Collected data entries:
Start of Block

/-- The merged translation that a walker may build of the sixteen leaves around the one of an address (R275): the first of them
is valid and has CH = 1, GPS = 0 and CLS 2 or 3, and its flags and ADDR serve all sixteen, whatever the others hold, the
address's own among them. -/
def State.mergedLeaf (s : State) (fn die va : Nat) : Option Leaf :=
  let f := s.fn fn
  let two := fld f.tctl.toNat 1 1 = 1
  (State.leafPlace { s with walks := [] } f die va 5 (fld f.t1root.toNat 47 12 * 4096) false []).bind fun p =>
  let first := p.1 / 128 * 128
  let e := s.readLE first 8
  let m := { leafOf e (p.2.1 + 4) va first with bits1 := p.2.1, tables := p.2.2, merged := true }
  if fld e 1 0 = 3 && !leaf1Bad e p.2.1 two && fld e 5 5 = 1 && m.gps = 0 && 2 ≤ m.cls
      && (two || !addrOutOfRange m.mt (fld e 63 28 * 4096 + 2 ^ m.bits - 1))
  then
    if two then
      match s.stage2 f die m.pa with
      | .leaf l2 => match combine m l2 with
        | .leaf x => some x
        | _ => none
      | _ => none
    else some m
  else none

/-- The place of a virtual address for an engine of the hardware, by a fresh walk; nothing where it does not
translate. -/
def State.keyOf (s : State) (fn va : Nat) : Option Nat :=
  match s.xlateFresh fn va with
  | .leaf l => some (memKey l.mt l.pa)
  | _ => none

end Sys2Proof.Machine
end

End of Block
Start of Block

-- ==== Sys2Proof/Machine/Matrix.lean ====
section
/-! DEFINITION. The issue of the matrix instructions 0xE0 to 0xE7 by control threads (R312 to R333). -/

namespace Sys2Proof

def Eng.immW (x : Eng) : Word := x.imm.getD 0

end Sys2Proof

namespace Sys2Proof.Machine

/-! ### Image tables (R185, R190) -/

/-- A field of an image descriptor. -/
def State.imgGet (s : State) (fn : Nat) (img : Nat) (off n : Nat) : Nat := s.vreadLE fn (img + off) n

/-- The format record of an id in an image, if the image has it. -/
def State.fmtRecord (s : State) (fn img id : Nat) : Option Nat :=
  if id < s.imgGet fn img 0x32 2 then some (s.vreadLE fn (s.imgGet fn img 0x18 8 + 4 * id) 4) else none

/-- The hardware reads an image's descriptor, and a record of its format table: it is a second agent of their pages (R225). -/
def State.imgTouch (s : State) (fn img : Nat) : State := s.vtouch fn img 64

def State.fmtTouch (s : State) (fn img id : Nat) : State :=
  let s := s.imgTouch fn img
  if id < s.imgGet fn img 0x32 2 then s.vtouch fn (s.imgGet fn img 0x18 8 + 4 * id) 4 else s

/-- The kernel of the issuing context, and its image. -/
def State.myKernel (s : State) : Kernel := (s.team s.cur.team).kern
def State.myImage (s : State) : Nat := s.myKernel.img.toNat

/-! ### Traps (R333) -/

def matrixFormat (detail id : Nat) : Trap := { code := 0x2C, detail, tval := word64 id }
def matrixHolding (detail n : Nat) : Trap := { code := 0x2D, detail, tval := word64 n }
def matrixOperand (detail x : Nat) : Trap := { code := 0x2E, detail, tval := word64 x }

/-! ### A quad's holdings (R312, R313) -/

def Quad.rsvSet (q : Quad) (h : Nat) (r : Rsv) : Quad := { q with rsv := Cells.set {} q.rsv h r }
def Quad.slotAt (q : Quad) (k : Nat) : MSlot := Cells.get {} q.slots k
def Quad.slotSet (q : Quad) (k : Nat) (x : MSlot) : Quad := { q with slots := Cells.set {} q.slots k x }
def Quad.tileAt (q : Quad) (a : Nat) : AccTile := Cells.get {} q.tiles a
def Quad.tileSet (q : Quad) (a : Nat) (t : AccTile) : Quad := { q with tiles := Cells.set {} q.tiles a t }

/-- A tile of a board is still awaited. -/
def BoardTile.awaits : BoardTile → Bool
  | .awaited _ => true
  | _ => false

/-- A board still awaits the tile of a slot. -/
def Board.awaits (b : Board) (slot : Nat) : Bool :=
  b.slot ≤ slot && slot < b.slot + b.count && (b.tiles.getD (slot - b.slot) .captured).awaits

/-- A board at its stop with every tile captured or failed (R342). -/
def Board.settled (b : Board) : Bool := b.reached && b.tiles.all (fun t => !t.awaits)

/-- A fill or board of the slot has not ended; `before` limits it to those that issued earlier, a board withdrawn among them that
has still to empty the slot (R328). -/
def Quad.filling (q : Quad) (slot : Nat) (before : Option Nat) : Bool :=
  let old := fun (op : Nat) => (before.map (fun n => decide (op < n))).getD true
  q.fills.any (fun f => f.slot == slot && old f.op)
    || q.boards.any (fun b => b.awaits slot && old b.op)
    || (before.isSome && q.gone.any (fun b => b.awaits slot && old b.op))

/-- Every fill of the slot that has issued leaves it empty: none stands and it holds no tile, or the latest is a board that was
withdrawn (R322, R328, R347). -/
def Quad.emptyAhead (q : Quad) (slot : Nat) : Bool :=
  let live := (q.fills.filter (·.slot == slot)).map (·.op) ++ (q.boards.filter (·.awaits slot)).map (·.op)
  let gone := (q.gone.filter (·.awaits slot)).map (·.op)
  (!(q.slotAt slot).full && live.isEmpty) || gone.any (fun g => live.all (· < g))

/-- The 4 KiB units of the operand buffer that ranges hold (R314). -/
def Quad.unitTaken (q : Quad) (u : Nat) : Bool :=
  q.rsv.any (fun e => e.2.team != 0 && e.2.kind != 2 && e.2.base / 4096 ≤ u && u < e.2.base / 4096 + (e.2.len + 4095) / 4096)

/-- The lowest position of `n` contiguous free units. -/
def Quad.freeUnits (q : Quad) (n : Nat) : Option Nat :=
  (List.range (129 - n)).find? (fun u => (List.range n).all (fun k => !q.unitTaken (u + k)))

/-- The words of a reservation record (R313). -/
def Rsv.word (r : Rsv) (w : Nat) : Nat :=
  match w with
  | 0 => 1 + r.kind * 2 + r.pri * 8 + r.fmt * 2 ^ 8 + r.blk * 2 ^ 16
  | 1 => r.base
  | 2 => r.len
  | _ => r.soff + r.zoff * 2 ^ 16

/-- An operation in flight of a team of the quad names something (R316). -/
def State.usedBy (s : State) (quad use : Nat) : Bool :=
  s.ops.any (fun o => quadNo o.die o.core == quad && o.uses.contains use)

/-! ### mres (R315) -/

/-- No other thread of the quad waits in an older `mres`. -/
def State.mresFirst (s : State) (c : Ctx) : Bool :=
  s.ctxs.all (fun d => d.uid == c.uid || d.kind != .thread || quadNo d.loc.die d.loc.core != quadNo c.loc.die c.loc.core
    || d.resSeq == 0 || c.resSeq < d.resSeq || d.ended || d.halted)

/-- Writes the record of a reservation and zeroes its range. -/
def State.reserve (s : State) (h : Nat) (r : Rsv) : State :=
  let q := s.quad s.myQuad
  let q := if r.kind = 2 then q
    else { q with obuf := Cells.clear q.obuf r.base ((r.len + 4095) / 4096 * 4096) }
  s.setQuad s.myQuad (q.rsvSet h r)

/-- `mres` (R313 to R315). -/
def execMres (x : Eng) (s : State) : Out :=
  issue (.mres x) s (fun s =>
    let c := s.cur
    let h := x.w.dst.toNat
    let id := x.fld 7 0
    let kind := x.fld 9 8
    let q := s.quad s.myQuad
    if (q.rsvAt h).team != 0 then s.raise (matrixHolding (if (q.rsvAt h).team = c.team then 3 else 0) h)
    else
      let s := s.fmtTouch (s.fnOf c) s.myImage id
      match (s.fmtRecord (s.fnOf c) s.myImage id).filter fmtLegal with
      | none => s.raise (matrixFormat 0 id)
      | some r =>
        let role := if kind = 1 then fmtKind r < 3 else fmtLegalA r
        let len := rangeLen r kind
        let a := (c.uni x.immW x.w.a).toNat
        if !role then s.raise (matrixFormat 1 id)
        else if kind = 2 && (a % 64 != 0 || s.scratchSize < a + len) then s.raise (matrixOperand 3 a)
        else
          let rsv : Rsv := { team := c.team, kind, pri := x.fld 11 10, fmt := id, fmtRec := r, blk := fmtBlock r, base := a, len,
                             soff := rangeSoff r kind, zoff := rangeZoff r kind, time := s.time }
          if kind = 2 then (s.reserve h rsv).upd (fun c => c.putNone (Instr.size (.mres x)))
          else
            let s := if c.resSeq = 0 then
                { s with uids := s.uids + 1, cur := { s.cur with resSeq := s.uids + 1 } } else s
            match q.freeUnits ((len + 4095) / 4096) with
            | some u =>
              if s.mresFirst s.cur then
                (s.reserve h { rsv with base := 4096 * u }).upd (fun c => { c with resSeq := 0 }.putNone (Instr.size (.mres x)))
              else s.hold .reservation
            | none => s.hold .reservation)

End of Block
Start of Block

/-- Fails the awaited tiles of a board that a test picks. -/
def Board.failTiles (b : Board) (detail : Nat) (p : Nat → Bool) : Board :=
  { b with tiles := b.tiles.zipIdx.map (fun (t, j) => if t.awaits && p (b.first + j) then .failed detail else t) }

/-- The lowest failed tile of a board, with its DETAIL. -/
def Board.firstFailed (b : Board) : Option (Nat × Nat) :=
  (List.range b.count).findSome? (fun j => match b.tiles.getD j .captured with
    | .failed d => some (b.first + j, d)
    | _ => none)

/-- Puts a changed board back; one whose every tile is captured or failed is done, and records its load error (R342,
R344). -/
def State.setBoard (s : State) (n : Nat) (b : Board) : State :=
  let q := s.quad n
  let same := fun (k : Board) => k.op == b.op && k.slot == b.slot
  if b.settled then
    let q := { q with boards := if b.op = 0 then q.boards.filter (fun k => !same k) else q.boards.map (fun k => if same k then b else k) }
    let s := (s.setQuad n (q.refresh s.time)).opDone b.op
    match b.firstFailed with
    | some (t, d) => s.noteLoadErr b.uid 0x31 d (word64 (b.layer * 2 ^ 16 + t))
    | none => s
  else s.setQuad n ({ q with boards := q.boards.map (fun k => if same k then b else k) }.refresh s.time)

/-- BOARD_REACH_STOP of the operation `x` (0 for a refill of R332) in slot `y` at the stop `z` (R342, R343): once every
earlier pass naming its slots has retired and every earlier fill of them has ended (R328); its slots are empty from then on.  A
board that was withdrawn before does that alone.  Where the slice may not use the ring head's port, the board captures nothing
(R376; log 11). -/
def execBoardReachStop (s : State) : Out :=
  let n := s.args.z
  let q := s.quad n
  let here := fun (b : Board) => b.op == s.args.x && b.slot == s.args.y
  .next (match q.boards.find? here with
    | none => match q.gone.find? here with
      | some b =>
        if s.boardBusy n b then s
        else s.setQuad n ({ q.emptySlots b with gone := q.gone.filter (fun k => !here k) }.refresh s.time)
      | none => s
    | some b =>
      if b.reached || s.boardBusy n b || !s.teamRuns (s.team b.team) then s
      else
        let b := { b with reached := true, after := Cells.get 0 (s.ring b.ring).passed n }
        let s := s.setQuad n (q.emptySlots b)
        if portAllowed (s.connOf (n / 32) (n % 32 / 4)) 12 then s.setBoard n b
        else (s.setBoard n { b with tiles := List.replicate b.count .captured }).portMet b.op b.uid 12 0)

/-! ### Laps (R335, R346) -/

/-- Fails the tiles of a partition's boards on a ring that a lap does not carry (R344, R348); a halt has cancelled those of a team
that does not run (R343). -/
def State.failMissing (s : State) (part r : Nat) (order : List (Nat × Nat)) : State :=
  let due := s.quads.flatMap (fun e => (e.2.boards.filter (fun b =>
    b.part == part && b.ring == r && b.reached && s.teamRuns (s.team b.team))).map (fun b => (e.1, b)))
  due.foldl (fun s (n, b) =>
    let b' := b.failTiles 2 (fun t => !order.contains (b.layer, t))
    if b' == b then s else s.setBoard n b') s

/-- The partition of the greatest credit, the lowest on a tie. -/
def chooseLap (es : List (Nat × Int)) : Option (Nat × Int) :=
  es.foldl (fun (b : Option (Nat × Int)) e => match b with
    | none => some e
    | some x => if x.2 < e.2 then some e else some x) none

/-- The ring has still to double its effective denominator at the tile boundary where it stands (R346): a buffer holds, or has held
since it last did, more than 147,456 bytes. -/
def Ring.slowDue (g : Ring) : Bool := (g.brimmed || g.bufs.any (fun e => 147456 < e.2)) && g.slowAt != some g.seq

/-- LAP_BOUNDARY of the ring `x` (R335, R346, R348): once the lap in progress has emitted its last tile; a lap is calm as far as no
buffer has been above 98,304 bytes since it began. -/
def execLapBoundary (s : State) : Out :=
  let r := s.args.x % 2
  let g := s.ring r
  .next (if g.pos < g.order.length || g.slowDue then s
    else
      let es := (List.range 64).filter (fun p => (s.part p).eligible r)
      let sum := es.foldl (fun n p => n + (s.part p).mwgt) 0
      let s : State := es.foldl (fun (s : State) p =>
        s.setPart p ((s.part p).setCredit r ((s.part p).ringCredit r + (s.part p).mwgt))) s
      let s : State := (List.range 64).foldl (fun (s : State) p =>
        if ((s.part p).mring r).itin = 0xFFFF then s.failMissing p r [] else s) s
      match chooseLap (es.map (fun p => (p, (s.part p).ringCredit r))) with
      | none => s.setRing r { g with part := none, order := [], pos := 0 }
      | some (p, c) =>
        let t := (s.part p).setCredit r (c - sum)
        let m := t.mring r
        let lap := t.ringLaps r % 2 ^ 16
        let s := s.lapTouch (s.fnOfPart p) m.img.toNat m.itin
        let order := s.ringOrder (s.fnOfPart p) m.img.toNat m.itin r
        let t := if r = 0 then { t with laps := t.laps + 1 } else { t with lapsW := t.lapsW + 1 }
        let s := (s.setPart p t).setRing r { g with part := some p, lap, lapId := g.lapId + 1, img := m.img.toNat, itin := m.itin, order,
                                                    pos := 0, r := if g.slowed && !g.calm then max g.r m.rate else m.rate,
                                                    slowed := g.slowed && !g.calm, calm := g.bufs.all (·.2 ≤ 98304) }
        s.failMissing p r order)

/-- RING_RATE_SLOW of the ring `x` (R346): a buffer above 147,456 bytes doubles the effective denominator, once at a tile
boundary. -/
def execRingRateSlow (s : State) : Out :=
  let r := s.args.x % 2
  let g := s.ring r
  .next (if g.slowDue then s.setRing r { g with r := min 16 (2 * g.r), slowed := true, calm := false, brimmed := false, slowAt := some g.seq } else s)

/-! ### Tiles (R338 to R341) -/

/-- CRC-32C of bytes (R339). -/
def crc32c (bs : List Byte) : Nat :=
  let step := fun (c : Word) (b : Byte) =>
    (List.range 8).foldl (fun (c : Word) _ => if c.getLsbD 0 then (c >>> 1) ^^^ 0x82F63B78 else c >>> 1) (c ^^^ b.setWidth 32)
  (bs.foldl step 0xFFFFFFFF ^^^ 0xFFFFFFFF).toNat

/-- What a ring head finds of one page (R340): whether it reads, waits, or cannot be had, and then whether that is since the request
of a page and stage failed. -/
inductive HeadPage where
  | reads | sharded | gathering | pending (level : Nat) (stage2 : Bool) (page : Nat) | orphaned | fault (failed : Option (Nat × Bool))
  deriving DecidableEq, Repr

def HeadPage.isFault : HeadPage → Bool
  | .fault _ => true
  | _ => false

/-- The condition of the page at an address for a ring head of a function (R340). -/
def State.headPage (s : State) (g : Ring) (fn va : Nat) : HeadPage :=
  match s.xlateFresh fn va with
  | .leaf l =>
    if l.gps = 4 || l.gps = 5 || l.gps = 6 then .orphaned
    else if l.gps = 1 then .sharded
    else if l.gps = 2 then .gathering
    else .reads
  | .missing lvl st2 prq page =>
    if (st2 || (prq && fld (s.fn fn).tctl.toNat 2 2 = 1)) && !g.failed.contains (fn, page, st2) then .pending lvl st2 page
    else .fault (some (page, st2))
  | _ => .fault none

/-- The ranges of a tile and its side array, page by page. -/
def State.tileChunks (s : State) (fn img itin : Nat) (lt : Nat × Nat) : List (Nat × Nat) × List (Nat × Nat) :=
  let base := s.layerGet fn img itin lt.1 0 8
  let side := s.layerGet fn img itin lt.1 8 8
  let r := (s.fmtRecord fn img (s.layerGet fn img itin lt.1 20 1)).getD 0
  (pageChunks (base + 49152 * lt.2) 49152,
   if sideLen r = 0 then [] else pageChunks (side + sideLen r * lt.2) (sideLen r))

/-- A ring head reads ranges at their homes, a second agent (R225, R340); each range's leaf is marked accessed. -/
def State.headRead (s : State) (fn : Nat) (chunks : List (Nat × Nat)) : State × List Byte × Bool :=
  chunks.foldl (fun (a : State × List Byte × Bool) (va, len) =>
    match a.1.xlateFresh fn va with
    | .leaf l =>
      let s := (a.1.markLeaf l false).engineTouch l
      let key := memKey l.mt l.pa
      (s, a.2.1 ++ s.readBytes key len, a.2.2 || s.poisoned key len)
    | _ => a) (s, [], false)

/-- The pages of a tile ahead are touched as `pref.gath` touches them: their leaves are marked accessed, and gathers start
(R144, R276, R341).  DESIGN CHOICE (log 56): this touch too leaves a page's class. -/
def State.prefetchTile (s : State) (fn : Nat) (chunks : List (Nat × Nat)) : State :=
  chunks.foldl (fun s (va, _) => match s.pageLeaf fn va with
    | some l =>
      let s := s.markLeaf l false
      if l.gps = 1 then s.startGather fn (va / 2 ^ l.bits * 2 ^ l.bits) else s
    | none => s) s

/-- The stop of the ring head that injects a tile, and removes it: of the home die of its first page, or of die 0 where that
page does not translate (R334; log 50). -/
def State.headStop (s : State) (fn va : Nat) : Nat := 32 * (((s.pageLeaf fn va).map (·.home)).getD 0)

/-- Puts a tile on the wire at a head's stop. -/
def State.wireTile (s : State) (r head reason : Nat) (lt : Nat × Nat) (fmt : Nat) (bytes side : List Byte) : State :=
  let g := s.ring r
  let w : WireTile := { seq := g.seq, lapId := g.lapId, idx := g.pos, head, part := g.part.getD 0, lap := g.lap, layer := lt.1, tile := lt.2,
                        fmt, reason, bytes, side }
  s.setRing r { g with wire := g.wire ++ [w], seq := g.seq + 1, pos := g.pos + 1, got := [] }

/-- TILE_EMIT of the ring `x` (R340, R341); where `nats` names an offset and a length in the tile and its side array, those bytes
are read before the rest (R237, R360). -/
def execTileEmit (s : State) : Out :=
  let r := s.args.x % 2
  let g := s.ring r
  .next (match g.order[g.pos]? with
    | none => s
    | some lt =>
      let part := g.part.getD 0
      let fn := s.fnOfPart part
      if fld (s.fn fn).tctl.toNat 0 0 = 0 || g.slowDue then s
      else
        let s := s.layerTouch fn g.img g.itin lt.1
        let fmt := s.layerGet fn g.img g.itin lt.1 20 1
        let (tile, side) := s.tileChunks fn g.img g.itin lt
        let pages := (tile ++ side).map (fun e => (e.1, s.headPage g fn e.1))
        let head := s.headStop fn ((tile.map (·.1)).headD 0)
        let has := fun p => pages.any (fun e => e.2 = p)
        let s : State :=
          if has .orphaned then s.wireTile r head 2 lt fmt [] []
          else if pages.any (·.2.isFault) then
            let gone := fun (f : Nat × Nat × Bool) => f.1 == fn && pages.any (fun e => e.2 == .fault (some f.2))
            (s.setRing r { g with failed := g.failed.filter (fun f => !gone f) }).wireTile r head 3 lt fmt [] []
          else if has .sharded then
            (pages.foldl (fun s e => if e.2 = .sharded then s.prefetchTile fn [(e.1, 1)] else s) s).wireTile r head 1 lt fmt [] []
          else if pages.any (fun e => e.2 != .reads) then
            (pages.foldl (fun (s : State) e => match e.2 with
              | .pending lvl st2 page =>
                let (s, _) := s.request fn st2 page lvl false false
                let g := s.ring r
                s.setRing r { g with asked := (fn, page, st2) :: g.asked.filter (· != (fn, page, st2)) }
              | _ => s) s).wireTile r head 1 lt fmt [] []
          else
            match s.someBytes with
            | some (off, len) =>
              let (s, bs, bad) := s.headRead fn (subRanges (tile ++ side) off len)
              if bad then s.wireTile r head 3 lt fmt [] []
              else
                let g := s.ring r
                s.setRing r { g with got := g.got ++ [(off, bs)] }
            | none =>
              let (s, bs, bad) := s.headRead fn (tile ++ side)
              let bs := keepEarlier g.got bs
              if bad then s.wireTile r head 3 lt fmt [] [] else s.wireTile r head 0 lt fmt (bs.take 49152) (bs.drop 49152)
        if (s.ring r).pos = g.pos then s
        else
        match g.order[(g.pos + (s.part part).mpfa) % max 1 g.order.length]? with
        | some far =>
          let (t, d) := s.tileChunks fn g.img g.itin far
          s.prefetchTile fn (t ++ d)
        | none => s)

End of Block

Exercise goal
Every line above that holds the word "same" needs to be copied.

Solution to the exercise
  let same := fun (k : Board) => k.op == b.op && k.slot == b.slot
    let q := { q with boards := if b.op = 0 then q.boards.filter (fun k => !same k) else q.boards.map (fun k => if same k then b else k) }
  else s.setQuad n ({ q with boards := q.boards.map (fun k => if same k then b else k) }.refresh s.time)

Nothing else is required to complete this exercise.